### SUPPLIED RECORDS ###

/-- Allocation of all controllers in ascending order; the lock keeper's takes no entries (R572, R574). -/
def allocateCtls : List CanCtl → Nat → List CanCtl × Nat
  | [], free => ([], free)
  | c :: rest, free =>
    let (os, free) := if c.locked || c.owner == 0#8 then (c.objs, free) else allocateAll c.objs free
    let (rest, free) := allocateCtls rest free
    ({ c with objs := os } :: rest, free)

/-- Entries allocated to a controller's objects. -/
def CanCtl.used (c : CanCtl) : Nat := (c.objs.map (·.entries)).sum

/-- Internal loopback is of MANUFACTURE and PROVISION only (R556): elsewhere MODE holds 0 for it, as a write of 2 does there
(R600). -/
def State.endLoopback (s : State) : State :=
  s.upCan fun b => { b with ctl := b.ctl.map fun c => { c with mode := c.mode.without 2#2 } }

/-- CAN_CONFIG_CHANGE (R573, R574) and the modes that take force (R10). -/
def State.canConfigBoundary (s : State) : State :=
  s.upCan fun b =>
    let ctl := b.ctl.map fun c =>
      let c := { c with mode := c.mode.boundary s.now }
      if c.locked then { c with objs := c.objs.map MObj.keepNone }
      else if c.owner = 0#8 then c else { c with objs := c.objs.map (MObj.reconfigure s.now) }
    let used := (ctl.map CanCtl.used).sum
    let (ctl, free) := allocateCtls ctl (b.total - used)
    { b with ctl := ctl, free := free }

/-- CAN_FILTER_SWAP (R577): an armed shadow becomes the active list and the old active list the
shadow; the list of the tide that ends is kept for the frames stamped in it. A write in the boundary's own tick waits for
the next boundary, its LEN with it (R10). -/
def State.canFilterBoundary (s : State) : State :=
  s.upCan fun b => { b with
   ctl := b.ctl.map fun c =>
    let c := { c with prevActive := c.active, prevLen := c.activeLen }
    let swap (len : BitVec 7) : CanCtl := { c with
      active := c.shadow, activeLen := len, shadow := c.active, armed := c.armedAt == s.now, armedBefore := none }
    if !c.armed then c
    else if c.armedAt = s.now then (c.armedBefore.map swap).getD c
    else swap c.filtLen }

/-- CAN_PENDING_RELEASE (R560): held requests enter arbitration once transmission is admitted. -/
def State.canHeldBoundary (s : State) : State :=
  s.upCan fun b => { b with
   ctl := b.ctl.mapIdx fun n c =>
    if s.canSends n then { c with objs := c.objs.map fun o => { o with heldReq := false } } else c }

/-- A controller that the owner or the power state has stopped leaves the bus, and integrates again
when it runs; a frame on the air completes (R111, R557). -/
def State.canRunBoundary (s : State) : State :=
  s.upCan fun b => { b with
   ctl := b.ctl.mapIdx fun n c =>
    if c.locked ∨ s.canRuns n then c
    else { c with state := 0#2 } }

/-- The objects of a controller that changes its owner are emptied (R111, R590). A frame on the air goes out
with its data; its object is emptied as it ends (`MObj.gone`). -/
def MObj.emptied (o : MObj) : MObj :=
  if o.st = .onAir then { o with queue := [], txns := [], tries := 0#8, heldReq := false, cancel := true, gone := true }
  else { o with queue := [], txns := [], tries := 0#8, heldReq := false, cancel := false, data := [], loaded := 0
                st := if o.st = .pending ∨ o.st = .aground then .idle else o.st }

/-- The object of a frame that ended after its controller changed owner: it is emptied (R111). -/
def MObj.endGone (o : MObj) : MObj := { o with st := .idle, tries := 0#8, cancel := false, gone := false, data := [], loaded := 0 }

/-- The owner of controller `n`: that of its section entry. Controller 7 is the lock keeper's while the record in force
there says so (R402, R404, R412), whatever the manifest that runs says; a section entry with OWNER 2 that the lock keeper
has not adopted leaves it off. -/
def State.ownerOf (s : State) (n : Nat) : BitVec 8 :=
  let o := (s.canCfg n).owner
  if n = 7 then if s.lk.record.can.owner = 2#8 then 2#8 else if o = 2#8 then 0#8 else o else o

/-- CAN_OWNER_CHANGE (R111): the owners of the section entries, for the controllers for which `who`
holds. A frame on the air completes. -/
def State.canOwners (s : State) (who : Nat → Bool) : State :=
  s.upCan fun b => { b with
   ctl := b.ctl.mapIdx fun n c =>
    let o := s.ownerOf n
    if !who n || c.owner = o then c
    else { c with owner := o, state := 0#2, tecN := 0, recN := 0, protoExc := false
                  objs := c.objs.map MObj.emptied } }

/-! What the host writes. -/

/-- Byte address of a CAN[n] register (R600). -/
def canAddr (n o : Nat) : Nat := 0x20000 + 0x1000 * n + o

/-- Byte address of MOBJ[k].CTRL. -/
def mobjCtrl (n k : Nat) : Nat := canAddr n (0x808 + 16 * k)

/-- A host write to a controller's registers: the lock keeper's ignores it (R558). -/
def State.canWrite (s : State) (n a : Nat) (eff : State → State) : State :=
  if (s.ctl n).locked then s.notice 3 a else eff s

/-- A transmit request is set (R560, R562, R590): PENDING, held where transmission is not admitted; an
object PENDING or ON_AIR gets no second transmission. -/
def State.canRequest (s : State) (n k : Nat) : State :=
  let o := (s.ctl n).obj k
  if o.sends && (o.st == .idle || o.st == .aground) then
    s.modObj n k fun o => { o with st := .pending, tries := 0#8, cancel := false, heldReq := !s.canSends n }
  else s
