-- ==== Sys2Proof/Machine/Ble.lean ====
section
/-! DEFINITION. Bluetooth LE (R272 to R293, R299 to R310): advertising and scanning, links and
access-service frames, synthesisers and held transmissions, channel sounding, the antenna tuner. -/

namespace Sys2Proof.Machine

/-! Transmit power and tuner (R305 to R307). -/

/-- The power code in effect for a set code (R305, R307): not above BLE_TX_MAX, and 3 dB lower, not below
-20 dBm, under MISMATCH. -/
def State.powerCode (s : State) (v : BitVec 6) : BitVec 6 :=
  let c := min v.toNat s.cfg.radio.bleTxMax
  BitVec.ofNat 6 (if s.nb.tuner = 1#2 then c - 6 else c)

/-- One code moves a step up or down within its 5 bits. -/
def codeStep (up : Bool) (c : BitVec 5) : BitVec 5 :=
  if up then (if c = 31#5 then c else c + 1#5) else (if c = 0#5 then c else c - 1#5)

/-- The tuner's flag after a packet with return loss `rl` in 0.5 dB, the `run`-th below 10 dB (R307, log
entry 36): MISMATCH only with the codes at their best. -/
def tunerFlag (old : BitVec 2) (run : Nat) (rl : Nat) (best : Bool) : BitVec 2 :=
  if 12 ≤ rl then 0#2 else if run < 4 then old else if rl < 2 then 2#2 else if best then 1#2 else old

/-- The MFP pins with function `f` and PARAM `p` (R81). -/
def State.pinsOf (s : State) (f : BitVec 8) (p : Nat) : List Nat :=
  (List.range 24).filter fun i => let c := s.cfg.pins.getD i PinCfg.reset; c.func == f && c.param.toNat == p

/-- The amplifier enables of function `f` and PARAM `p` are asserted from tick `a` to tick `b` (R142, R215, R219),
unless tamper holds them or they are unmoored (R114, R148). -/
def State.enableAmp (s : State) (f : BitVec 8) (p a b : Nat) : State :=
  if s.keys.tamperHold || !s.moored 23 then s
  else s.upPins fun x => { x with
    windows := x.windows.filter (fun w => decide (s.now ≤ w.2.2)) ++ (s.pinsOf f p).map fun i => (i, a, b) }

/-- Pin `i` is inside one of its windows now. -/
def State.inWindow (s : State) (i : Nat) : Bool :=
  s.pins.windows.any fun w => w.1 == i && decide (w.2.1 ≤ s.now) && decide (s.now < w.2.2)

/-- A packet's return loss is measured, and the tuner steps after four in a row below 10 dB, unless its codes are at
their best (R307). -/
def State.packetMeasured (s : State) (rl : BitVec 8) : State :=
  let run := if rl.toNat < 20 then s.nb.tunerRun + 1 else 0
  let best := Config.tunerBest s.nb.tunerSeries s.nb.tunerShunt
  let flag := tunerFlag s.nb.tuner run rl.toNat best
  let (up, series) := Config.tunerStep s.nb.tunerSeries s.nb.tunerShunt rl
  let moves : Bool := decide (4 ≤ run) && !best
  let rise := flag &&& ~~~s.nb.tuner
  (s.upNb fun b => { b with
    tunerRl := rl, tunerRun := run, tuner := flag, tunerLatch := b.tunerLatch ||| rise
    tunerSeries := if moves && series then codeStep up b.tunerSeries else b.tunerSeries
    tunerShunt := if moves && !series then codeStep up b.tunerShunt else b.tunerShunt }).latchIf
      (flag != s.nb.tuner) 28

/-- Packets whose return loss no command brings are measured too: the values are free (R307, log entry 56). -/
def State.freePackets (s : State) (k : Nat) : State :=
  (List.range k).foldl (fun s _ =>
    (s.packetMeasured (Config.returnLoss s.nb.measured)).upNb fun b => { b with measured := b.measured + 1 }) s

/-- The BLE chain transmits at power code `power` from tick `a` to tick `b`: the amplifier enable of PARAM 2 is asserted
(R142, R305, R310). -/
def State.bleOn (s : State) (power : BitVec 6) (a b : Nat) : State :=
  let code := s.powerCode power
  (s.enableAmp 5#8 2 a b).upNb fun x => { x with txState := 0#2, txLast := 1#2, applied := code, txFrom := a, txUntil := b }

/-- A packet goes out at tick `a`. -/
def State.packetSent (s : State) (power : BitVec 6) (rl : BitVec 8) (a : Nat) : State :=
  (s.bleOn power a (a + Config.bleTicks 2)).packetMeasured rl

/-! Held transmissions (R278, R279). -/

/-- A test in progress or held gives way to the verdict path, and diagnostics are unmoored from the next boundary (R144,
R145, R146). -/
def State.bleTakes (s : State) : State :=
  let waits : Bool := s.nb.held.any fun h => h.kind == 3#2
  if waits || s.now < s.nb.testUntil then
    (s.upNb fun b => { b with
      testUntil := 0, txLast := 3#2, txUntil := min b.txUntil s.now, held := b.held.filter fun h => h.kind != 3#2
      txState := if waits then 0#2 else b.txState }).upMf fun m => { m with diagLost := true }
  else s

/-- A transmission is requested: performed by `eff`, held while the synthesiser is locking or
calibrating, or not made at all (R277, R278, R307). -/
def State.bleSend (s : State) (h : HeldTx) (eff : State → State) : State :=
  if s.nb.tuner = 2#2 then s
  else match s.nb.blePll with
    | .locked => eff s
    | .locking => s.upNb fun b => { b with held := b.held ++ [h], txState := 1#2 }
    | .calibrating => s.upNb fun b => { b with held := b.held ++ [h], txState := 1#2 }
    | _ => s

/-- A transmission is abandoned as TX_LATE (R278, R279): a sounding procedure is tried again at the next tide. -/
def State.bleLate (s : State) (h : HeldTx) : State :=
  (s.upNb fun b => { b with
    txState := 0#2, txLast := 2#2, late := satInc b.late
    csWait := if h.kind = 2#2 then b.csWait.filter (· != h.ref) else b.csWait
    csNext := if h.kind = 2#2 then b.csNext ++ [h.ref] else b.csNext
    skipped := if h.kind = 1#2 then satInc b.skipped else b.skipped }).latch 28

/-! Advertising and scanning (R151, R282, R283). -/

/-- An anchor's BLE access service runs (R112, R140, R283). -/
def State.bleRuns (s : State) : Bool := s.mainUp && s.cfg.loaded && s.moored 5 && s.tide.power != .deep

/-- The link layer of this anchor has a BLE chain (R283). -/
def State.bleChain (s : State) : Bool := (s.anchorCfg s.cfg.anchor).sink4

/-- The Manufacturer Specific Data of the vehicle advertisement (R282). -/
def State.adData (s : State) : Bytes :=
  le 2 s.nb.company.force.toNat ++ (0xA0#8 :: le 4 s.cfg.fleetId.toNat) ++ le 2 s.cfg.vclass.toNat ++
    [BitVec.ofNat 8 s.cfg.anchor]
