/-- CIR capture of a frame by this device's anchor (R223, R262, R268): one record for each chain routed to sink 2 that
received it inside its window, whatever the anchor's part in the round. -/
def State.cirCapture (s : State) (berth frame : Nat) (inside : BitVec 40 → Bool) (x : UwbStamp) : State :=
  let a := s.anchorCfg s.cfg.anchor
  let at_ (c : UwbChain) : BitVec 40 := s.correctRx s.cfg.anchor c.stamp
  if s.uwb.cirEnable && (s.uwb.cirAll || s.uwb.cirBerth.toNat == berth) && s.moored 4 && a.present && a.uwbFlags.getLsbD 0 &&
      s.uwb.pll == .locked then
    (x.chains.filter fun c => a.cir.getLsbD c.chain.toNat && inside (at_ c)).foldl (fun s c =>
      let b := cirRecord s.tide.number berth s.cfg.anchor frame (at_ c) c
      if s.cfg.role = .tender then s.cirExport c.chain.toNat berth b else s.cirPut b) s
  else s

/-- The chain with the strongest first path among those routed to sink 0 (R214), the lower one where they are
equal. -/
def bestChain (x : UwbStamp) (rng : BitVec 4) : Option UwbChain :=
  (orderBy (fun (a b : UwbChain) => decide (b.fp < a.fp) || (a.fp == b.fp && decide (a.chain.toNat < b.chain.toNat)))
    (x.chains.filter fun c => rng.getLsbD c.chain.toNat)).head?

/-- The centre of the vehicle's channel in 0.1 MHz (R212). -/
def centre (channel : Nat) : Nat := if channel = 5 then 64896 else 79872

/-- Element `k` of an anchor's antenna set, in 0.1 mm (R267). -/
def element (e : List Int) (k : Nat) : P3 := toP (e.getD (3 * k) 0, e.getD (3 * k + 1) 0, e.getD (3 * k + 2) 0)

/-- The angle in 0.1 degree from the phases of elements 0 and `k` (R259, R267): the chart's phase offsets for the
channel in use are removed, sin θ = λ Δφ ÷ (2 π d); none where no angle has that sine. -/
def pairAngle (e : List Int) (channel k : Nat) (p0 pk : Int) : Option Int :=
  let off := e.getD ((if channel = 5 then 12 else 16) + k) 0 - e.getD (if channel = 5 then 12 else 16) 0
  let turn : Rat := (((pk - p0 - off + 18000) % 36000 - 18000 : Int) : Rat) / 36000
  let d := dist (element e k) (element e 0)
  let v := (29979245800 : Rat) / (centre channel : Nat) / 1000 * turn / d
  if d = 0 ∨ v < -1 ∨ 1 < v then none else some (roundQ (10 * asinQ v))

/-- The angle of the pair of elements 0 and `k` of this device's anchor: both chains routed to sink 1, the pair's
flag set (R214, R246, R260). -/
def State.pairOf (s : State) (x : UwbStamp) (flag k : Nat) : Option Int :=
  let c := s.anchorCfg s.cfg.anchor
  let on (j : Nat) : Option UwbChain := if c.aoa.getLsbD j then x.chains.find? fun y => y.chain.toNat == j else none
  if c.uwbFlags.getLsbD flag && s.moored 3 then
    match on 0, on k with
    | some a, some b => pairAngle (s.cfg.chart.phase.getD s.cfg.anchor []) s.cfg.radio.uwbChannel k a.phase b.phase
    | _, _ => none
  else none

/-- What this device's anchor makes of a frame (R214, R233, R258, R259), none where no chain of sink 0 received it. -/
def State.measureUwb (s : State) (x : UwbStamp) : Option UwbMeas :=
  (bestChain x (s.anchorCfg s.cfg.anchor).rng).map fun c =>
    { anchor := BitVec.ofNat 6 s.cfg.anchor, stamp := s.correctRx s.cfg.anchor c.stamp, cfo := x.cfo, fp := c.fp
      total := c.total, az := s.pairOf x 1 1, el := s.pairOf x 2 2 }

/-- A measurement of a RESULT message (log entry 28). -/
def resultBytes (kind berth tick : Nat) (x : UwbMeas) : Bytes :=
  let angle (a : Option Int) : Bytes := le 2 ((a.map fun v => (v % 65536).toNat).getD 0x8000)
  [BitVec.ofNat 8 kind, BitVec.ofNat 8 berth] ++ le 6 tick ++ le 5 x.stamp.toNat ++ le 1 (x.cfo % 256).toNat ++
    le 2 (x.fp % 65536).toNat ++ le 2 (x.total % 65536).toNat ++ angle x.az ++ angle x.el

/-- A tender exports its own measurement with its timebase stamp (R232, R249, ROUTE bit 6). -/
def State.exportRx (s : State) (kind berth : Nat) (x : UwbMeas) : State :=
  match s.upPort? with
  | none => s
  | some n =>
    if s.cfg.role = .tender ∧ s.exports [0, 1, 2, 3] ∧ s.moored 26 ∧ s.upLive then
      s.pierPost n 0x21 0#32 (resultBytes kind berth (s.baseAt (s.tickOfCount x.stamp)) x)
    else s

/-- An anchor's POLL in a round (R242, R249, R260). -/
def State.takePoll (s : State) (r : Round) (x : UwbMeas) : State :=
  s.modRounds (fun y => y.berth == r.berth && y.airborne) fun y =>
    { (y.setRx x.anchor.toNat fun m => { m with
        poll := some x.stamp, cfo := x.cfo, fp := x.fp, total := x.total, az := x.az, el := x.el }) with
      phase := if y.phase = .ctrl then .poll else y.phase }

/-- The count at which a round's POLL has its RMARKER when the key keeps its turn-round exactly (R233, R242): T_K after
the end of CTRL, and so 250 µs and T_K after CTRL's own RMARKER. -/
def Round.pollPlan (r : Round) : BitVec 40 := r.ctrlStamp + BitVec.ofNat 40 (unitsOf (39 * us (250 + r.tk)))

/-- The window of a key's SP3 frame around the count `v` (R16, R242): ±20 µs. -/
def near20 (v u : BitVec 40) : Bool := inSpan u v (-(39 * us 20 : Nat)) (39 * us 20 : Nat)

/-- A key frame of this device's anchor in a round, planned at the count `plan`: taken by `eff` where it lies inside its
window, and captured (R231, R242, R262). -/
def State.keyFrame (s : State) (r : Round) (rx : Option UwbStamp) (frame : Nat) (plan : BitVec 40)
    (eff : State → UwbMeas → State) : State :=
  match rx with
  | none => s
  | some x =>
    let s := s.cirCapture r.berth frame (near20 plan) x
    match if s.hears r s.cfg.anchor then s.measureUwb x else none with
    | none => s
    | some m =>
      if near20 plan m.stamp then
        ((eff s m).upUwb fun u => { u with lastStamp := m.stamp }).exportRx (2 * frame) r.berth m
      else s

###

TASK DESCRIPTION ->
Set down precisely the lines above between the line holding "lower, not below" and the line holding "(List.range 24).filter fun", inclusive, and nothing beyond them.

TASK OUTPUT ->
/-- The power code in effect for a set code (R305, R307): not above BLE_TX_MAX, and 3 dB lower, not below
-20 dBm, under MISMATCH. -/
def State.powerCode (s : State) (v : BitVec 6) : BitVec 6 :=
  let c := min v.toNat s.cfg.radio.bleTxMax
  BitVec.ofNat 6 (if s.nb.tuner = 1#2 then c - 6 else c)

/-- One code moves a step up or down within its 5 bits. -/
def codeStep (up : Bool) (c : BitVec 5) : BitVec 5 :=
  if up then (if c = 31#5 then c else c + 1#5) else (if c = 0#5 then c else c - 1#5)

/-- The tuner's flag after a packet with return loss `rl` in 0.5 dB, the `run`-th below 10 dB (R307, log
entry 36): MISMATCH only with the codes at their best. -/
def tunerFlag (old : BitVec 2) (run : Nat) (rl : Nat) (best : Bool) : BitVec 2 :=
  if 12 ≤ rl then 0#2 else if run < 4 then old else if rl < 2 then 2#2 else if best then 1#2 else old

/-- The MFP pins with function `f` and PARAM `p` (R81). -/
def State.pinsOf (s : State) (f : BitVec 8) (p : Nat) : List Nat :=
  (List.range 24).filter fun i => let c := s.cfg.pins.getD i PinCfg.reset; c.func == f && c.param.toNat == p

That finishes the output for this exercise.